Even if we have a healthy relationship with our past, we still carry it around in our grotesque, complicated chunk of gray matter – we carry it in every perception, in every second, as we go about the business of existing. So that tension – between what was and what is – always is, unless you’re a phenomenal fucking Buddhist, which I am not.
I also believe love is not an absolute state. If I love a place, I do not love it at the expense of forsaking all affinity for the previously loved place. This is what’s difficult, and kind of shitty, about love – love for a person, a place, an idea doesn’t eradicate all the previous love. We simply reposition love. Other loves overcome, but all love casts a shadow.
Like, I love the kitchen in the house I rent with my wife, but sometimes, when I’m in the kitchen loving the light and the plants and the space, I remember other kitchens in other apartments I rented and loved and I miss them fiercely. It’s freaky.
But to miss and to want are two different states. I can miss something without wanting it – cigarettes. Christ, I miss cigarettes all the time, I loved smoking, but I really don’t want that habit back.
In order to survive, we learn to live in the present, to love life as it is in the absence of . . .
As a writer, I find this particular tension really compelling.
You bounce around in time quite a bit in this essay, and to great success. What methods did you use to keep yourself (and the reader) from getting entangled?
Mentally, I’m usually in multiple places at once. I’ve learned, over time, how to make this work as a memoirist by reading my life as a text – I try to figure out how disparate parts intersect.
I have to be a little objective about myself, which isn’t easy, but one can train oneself into it by seeing one’s own life as a movie or as a song or a whole album.
So I do with my writing what I do to get through a day of teaching, or through the task of making dinner – I draw a straight line from where I’m at to where I’m trying to go. It’s actually more like a fly strip than a rope, and whatever sticks to that strip is probably going to be referenced or somehow centered in the work. It’s messy, it’s gross and self indulgent, but it works.
With writing, unlike daily life, you can afford to be sloppy as hell as first. You can be all over the place and then carve away. You can catch all the flies and gnats and then pick off the bugs that don’t match your purpose. This is probably totally unhelpful, not to mention disgusting as a metaphor. But autobiographical writing is kind of disgusting.

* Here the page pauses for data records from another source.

/-- R119, R352 to R366: STATE codes 0 OFF, 1 DETECT, 2 CHECK, 3 LOCK, 4 TRAIN, 5 ADAPT, 6 IDENT, 7 MAP, 8 ALIGN, 9 ACTIVE, 10 TEST, 11 FAULT. A restart in the same STATE leaves EVT and LAST (notes/assumptions/47.md). Messages taken in ADAPT (notes/assumptions/44.md), the 256-codeword count and the form of the FFE and slicer steps (notes/assumptions/52.md) are the model's choices. -/
def Obligations.LanesMoveThroughTheirStates : Prop :=
  ∀ (n : LaneId) (s : State),
    let st := s.laneState n
    let old := s.laneCause n
    let moves := fun (c : Instr) (leaves : Bool) (dst cause : Nat) => ∃ t, exec c s = .next t ∧ t.laneState n = dst ∧ t.laneCause n = cause ∧
      (t.inService n = true ↔ dst = 9) ∧ (st ≠ dst → t.getB (.LN_STS n) F.LN_STS_EVT = true ∧ t.getF (.LN_STS n) F.LN_STS_LAST = s.beatNum % 2 ^ 15) ∧
      (st = dst → t.getB (.LN_STS n) F.LN_STS_EVT = s.getB (.LN_STS n) F.LN_STS_EVT ∧ t.getF (.LN_STS n) F.LN_STS_LAST = s.getF (.LN_STS n) F.LN_STS_LAST) ∧
      (∀ m, m ≠ n.val → t.reg (.LN_STS m) = s.reg (.LN_STS m) ∧ t.ln m = s.ln m) ∧ t.mem = s.mem ∧
      (∀ c, if leaves = true ∧ s.inService n = true ∧ c / 2048 = n.val ∧ (s.ch c).g0.state < 2
        then s.takesAt c true 0x12 (s.ch c).g0.actStale (t.ch c) else t.ch c = s.ch c)
    let faults := fun (c : Instr) (w : Word) => ∃ t, exec c s = .next t ∧ t.reg (.LN_FAULT n) = w
    let enOnly := fun (c : Instr) (v : Bool) => exec c s = .next (s.setB (.LN_CTL n) F.LN_CTL_EN v)
    let none' := fun (c : Instr) => exec c s = .next s
    (if st = 0 then moves (.laneEnable n) false 1 old ∧ enOnly (.laneDisable n) false ∧
        none' (.laneFullRetrain n) ∧ none' (.laneQuickRetrain n) ∧ none' (.laneHold n)
     else enOnly (.laneEnable n) true ∧ moves (.laneDisable n) true 0 0x15 ∧ moves (.laneFullRetrain n) true 1 0x13 ∧
        moves (.laneQuickRetrain n) true 3 0x13 ∧ moves (.laneHold n) true 11 0x13) ∧
    (match st with
     | 1 => moves (.laneStateTimeout n) true 11 0x01 | 2 => moves (.laneStateTimeout n) true 11 0x05
     | 3 => if (s.ln n).markerLock = false ∧ n.val < 16 then moves (.laneStateTimeout n) true 11 0x06 else none' (.laneStateTimeout n)
     | 4 => moves (.laneStateTimeout n) true 11 0x07 | 5 => moves (.laneStateTimeout n) true 11 0x08
     | 6 => moves (.laneStateTimeout n) true 11 0x0A | 7 => moves (.laneStateTimeout n) true 11 0x0C
     | 8 => moves (.laneStateTimeout n) true 11 0x0D | _ => none' (.laneStateTimeout n)) ∧
    faults (.laneStateTimeout n) (s.reg (.LN_FAULT n) ||| (if st = 1 then 0x400 else if st = 2 then 0x200 else 0)) ∧
    (st ≠ 0 → ∃ t, exec (.laneQuickRetrain n) s = .next t ∧ ∀ i < 36, bit (t.reg (.LN_TXEQ n)) i = (i != 19 && bit (s.reg (.LN_TXEQ n)) i)) ∧
    (∀ c ∈ [Instr.laneEnable n, .laneFullRetrain n, .laneRetry n], (if c = .laneEnable n then st = 0 else if c = .laneFullRetrain n then st ≠ 0
      else st = 11 ∧ s.getF (.LN_CTL n) F.LN_CTL_RETRY ≠ 0 ∧ (s.ln n).noRetry = false) → ∃ t, exec c s = .next t ∧ t.reg (.LN_TXEQ n) = 0x1000#36) ∧
    (if st = 1 then moves (.terminationDetect n true) false 2 old ∧
        exec (.terminationDetect n false) s = .next (s.setB (.LN_FAULT n) F.LN_FAULT_NOTERM true)
     else ∀ b, none' (.terminationDetect n b)) ∧
    (∀ (g u : BitVec 4) (p : Bool),
      if st = 2 ∧ (s.ln n).shortsDone = false then
        if g ≠ 0 then moves (.shortCheck n g u p) true 11 0x02
        else if u ≠ 0 then moves (.shortCheck n g u p) true 11 0x03
        else if p = true then moves (.shortCheck n g u p) true 11 0x04
        else exec (.shortCheck n g u p) s = .next ((s.setReg (.LN_FAULT n) 0).setLn n { s.ln n with shortsDone := true })
      else none' (.shortCheck n g u p)) ∧
    (∀ (g u : BitVec 4) (p : Bool), st = 2 → (s.ln n).shortsDone = false →
      faults (.shortCheck n g u p) (BitVec.ofNat 36 (g.toNat + 16 * u.toNat + (if p then 256 else 0)))) ∧
    (if st = 2 ∧ (s.ln n).shortsDone = true then moves (.signalDetect n) false (if n.val < 16 then 3 else 9) old else none' (.signalDetect n)) ∧
    (if st = 9 then moves (.lossOfSignal n) true 11 0x12 ∧ ∃ t, exec (.lossOfSignal n) s = .next t ∧ t.reg (.LN_FAULT n) = s.reg (.LN_FAULT n)
     else none' (.lossOfSignal n)) ∧
    (if st = 11 ∧ s.getF (.LN_CTL n) F.LN_CTL_RETRY ≠ 0 ∧ (s.ln n).noRetry = false then moves (.laneRetry n) false 1 old
     else none' (.laneRetry n)) ∧
    (∀ (h : n.val < 16),
      let l : ChLane := ⟨n.val, h⟩
      let open' := fld (s.reg (.LN_FAULT n)) 9 0 = 0
      (∀ fr : TrainFrame, (st ≠ 3 ∧ st ≠ 4) ∨ ¬ open' → none' (.trainingFrame l fr)) ∧
      (∀ fr : TrainFrame, st = 3 → open' → fr.marker = true → 3 ≤ (s.ln n).markers → s.getB .BEAT_CTL F.BEAT_CTL_LOCKED = true →
        moves (.trainingFrame l fr) false 4 old) ∧
      (∀ fr : TrainFrame, st = 4 → open' → ∃ t, exec (.trainingFrame l fr) s = .next t ∧ t.laneState n = 4 ∧
        (t.ln n).markers = (if fr.marker then (s.ln n).markers + 1 else 0) ∧
        (t.ln n).rxRecv = (if fr.marker ∧ fr.status.getLsbD 15 = true then (s.ln n).rxRecv + 1 else 0) ∧
        (fr.marker = true → (t.ln n).rxSent = (if fr.rxDone then (s.ln n).rxSent + 1 else 0) ∧
          ((t.ln n).trainDone = true ↔ (s.ln n).trainDone = true ∨ (8 ≤ (t.ln n).rxSent ∧ 8 ≤ (t.ln n).rxRecv))) ∧
        (∀ m, m ≠ n.val → t.ln m = s.ln m) ∧ t.chan = s.chan ∧ t.mem = s.mem) ∧
      (if st = 5 ∧ 8 ≤ (s.ln n).cwBad then exec (.codewordLockLoss l) s = .next (s.setLn n
          { s.ln n with cwLock := false, cwGood := 0, cwBad := 0, adaptGood := 0 }) else none' (.codewordLockLoss l)) ∧
      (if st = 5 ∧ 1024 ≤ (s.ln n).adaptGood then
         if (s.ln n).hello = true ∧ s.helloBad n = true then moves (.adaptComplete l) false 11 0x09
         else if (s.ln n).scaled = true ∧ s.scaleBad n = true then moves (.adaptComplete l) false 11 0x17
         else moves (.adaptComplete l) false (if (s.ln n).hello = true ∧ (s.ln n).scaled = true then 7 else 6) old
       else none' (.adaptComplete l)) ∧
      (∀ up : Bool,
        let runs := st = 9 ∧ s.getB (.LN_CTL n) F.LN_CTL_ADAPT_FREEZE = false ∧ 256 ≤ (s.ln n).cwSince
        let steps := fun (p : AdaptParam) (y : Lane) (P : State → Prop) =>
          (¬ runs → none' (.adaptStep l p up)) ∧ (runs → ∃ t, exec (.adaptStep l p up) s = .next t ∧ t.ln n = y ∧ (∀ m, m ≠ n.val → t.ln m = s.ln m) ∧
            s.onlyRegs { t with lane := s.lane } (· = .LN_EQ_STS n) ∧ P t)
        let y := { s.ln n with cwSince := 0 }
        let moved := fun (v : Int) => v + (if up then 1 else -1)
        let v := s.getF (.LN_EQ_STS n) F.LN_EQ_STS_CTLE
        let d := sext 6 (s.getF (.LN_EQ_STS n) F.LN_EQ_STS_DFE)
        steps .ctle y (fun t => t.getF (.LN_EQ_STS n) F.LN_EQ_STS_CTLE = if up then min 15 (v + 1) else v - 1) ∧
        steps .dfe y (fun t => sext 6 (t.getF (.LN_EQ_STS n) F.LN_EQ_STS_DFE) = if up then min 31 (d + 1) else max (-32) (d - 1)) ∧
        (∀ i : Fin 12, steps (.ffe i) { y with ffe := y.ffe.set i (moved (y.ffe.getD i 0)) } (fun t => t.regs = s.regs)) ∧
        (∀ i : Fin 3, steps (.slicer i) { y with slicer := y.slicer.set i (moved (y.slicer.getD i 0)) } (fun t => t.regs = s.regs))))

/-- R340, R342, R361, R362, R366, R370 and R525: the messages, and the buffers of firmware's messages. That messages are received from ADAPT on, once the lane frames, is the model's choice (notes/assumptions/44.md). -/
def Obligations.ManagementMessagesActOnceTheLaneFrames : Prop :=
  ∀ (n : ChLane) (q : Fin 512) (a : Bool) (ws : List Word) (w w1 w2 w3 w4 : Word) (s : State),
    let x := s.ln n
    let st := s.laneState n
    let frames := 5 ≤ st ∧ st ≤ 9
    let header := fun (mtype : Nat) (len : Nat) (v : Word) => fld v 35 27 = mtype % 512 ∧ fld v 26 18 = len % 512 ∧ fld v 17 9 = q.val ∧ bit v 8 = a ∧ fld v 7 0 = 0
    let receives := fun (c : Instr) (mtype : Nat) =>
      ∃ h t, header mtype ws.length h ∧ exec c s = .next t ∧ (∀ m, m ≠ n.val → t.ln m = s.ln m) ∧ { t with lane := s.lane, regs := s.regs } = s ∧
        (t.ln n).acks = x.acks ++ (if a then [q.val] else []) ∧
        (if x.rxBuf.length + (ws.length + 1) ≤ 512 then (t.ln n).rxBuf = x.rxBuf ++ h :: ws ∧ t.regs = s.regs
         else (t.ln n).rxBuf = x.rxBuf ∧ s.onlyRegs { t with lane := s.lane } (· = .LN_MSG_RXS n) ∧ t.getB (.LN_MSG_RXS n) F.LN_MSG_RXS_OVF = true)
    let at' := fun (c : Instr) (dst cause : Nat) => ∃ t, exec c s = .next t ∧ t.laneState n = dst ∧ t.laneCause n = cause ∧
      (∀ m, m ≠ n.val → t.ln m = s.ln m ∧ t.reg (.LN_STS m) = s.reg (.LN_STS m)) ∧ t.mem = s.mem
    let keeps := fun (c : Instr) (y : Lane) (r : Fin 4 → Reg) => ∃ t, exec c s = .next t ∧ t.ln n = y ∧ (∀ m, m ≠ n.val → t.ln m = s.ln m) ∧
      (∀ k : Fin 4, t.reg (r k) = [w1, w2, w3, w4].getD k 0) ∧ s.onlyRegs { t with lane := s.lane } (fun q => ∃ k, q = r k)
    (¬ frames → ∀ c ∈ [Instr.ack n q, .hubevt n q a ws, .svcMessage n q a ws, .hello n q w1 w2 w3 w4, .scale n q w1 w2 w3 w4, .mapAck n w, .retrain n w],
      exec c s = .next s) ∧
    (frames → receives (.hubevt n q a ws) 0x030 ∧ receives (.svcMessage n q a ws) 0x040) ∧
    (frames → ∀ m, x.waitAck = [m] → x.out = [] → m.ackReq = true → m.seq = q.val → m.mtype = 0x040 → x.svcSeq = q.val → st ≠ 8 →
      ∃ t, exec (.ack n q) s = .next t ∧ t.ln n = { x with waitAck := [] } ∧ s.onlyRegs { t with lane := s.lane } (· = .LN_MSG_TXC n) ∧
        t.getF (.LN_MSG_TXC n) F.LN_MSG_TXC_STS = 2) ∧
    (frames → ∀ m, x.waitAck = [m] → x.out = [] → m.ackReq = true → m.seq = q.val → m.mtype ∉ [0x015, 0x017, 0x040] → st ≠ 8 →
      exec (.ack n q) s = .next (s.setLn n { x with waitAck := [] })) ∧
    (st = 8 → ∀ m b, x.waitAck = [m] → x.out = [] → m.ackReq = true → m.seq = q.val → m.mtype = 0x015 → x.readySeq = q.val → x.readyB = some b →
      ∃ t, exec (.ack n q) s = .next t ∧ t.ln n = { x with waitAck := [], readyAck := true } ∧ (∀ m, m ≠ n.val → t.ln m = s.ln m) ∧ { t with lane := s.lane } = s) ∧
    (frames → (∀ m ∈ x.waitAck ++ x.out, m.seq ≠ q.val) → st ≠ 8 → exec (.ack n q) s = .next s) ∧
    (frames → st ≠ 5 → st ≠ 6 → exec (.hello n q w1 w2 w3 w4) s = .next (s.setLn n { x with acks := x.acks ++ [q.val] }) ∧
      exec (.scale n q w1 w2 w3 w4) s = .next (s.setLn n { x with acks := x.acks ++ [q.val] })) ∧
    (st = 5 → keeps (.hello n q w1 w2 w3 w4) { x with hello := true, acks := x.acks ++ [q.val] } (fun k => .LN_HUBID n k) ∧
      keeps (.scale n q w1 w2 w3 w4) { x with scaled := true, acks := x.acks ++ [q.val] } (fun k => .LN_SCALE n k)) ∧
    (st = 6 →
      (let m := s.laneMap n
       let bad := fld w2 19 12 ≠ 1 ∨ (s.described n = true ∧ ((w1 ^^^ m.ident) &&& m.mask ≠ 0 ∨ fld w2 35 24 < (s.populatedOf n).length))
       (bad → at' (.hello n q w1 w2 w3 w4) 11 0x09) ∧
       (¬ bad → x.scaled = true → s.scaleBad n = true → at' (.hello n q w1 w2 w3 w4) 11 0x17) ∧
       (¬ bad → x.scaled = true → s.scaleBad n = false → at' (.hello n q w1 w2 w3 w4) 7 (s.laneCause n)) ∧
       (¬ bad → x.scaled = false → keeps (.hello n q w1 w2 w3 w4) { x with hello := true, acks := x.acks ++ [q.val] } (fun k => .LN_HUBID n k))) ∧
      (let bad := s.described n = true ∧ ∃ k < 4, [w1, w2, w3, w4].getD k 0 ≠ (s.laneMap n).scale.getD k 0
       (x.hello = true → s.helloBad n = true → at' (.scale n q w1 w2 w3 w4) 11 0x09) ∧
       (x.hello = false ∨ s.helloBad n = false → (bad → at' (.scale n q w1 w2 w3 w4) 11 0x17) ∧
         (¬ bad → x.hello = true → at' (.scale n q w1 w2 w3 w4) 7 (s.laneCause n)) ∧
         (¬ bad → x.hello = false → keeps (.scale n q w1 w2 w3 w4) { x with scaled := true, acks := x.acks ++ [q.val] } (fun k => .LN_SCALE n k))))) ∧
    (st = 7 → fld w 34 27 = (s.laneMap n).fmv → x.mapSent (fld w 35 35) = true →
      (bit w 26 = false → at' (.mapAck n w) 11 0x0B) ∧
      (bit w 26 = true → (if bit w 35 then x.mapUpAck else x.mapDnAck) = true → at' (.mapAck n w) 8 (s.laneCause n)) ∧
      (bit w 26 = true → (if bit w 35 then x.mapUpAck else x.mapDnAck) = false →
        exec (.mapAck n w) s = .next (s.setLn n (if bit w 35 then { x with mapDnAck := true } else { x with mapUpAck := true })))) ∧
    (frames → (fld w 1 0 = 1 → at' (.retrain n w) 1 0x14) ∧ (fld w 1 0 = 2 → at' (.retrain n w) 3 0x14) ∧
      (fld w 1 0 = 0 ∨ fld w 1 0 = 3 → exec (.retrain n w) s = .next s)) ∧
    ((∀ m ∈ x.waitAck, m.seq ≠ q.val) → exec (.messageRetry n q) s = .next s) ∧
    (∀ m, x.waitAck = [m] → m.seq = q.val →
      (m.attempts < 4 → exec (.messageRetry n q) s = .next (s.setLn n { x with waitAck := [], out := x.out ++ [m] })) ∧
      (4 ≤ m.attempts → m.mtype ≠ 0x020 → ∃ t, exec (.messageRetry n q) s = .next t ∧ t.ln n = { x with waitAck := [] } ∧
        t.getB (.LN_PSTS n) F.LN_PSTS_MSG_FAIL = true ∧ s.onlyRegs { t with lane := s.lane } (fun r => r = .LN_PSTS n ∨ r = .LN_MSG_TXC n)) ∧
      (4 ≤ m.attempts → m.mtype = 0x020 → st = 8 ∨ st = 9 → at' (.messageRetry n q) 11 0x11 ∧
        ∃ t, exec (.messageRetry n q) s = .next t ∧ t.getB (.LN_PSTS n) F.LN_PSTS_MSG_FAIL = true) ∧
      (4 ≤ m.attempts → m.mtype = 0x020 → st ≠ 8 → st ≠ 9 → ∃ t, exec (.messageRetry n q) s = .next t ∧ t.ln n = { x with waitAck := [] } ∧
        t.getB (.LN_PSTS n) F.LN_PSTS_MSG_FAIL = true ∧ s.onlyRegs { t with lane := s.lane } (· = .LN_PSTS n))) ∧
    (∀ (l : LaneId),
      let y := s.ln l
      let len := fld w 26 18
      exec (.msgTxAppend l w) s = .next (s.setLn l (if y.txBuf.length < 256 then { y with txBuf := y.txBuf ++ [w] } else y)) ∧
      (∀ v r, y.rxBuf = v :: r → exec (.msgRxRead l) s = .next (s.setLn l { y with rxBuf := r })) ∧ (y.rxBuf = [] → exec (.msgRxRead l) s = .next s) ∧
      (∃ t, exec (.svcSend l w) s = .next t ∧ s.onlyRegs { t with lane := s.lane } (· = .LN_MSG_TXC l) ∧ t.getF (.LN_MSG_TXC l) F.LN_MSG_TXC_LEN = len ∧
        (if s.getF (.LN_MSG_TXC l) F.LN_MSG_TXC_STS ≠ 1 ∧ 1 ≤ len ∧ len ≤ 141 ∧ len ≤ y.txBuf.length then
          t.getF (.LN_MSG_TXC l) F.LN_MSG_TXC_STS = 1 ∧ (t.ln l).txBuf = y.txBuf.drop len ∧ (t.ln l).svcSeq = y.seqNext ∧
          (t.ln l).out = y.out ++ [{ mtype := 0x040, words := y.txBuf.take len, ackReq := true, seq := y.seqNext, attempts := 0 }]
         else t.lane = s.lane)))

So long as there’s a link between one moment and the next, whether or not they’re chronological, it tends to work. That link may be an image, a significant word, a subtle idea, or an impression. I follow my gut.
Any advise to writers on handling rejection?
Rejection is so personal. When I was just starting out, I remember people would say, “Don’t take it personally.” How the fuck can you not take it personally when it’s absolutely personal? A part of you is being straight up rejected.
That’s not very helpful, but what felt honest to me as far as “coping with rejection” was accepting that literary tastes are subjective. Like, you could give Donald Trump a perfectly cooked steak on a bed of beautiful greens and he’s going to scowl and say, “Where’s the ketchup?” Doesn’t mean the steak sucks, it just means it isn’t prepared to the, um, diner’s needs.
One of the novice mistakes I made as a young writer was submitting work to journals I hadn’t yet read. You must familiarize yourself with the journal or magazine before you submit. And even then, you might get rejected and it doesn’t necessarily mean you suck, it might just mean they’re not ready for your voice yet.
Tenacity is everything. I recently told a student who’d been rejected to go home, cry about it, feel mad, and then after forty-eight hours get over it and try again. If you can’t get over it in two days, if you can’t try again, maybe you’re a dilettante.
Thank you very much for doing this interview with me. It is such an honor to publish “Imagine Texas.”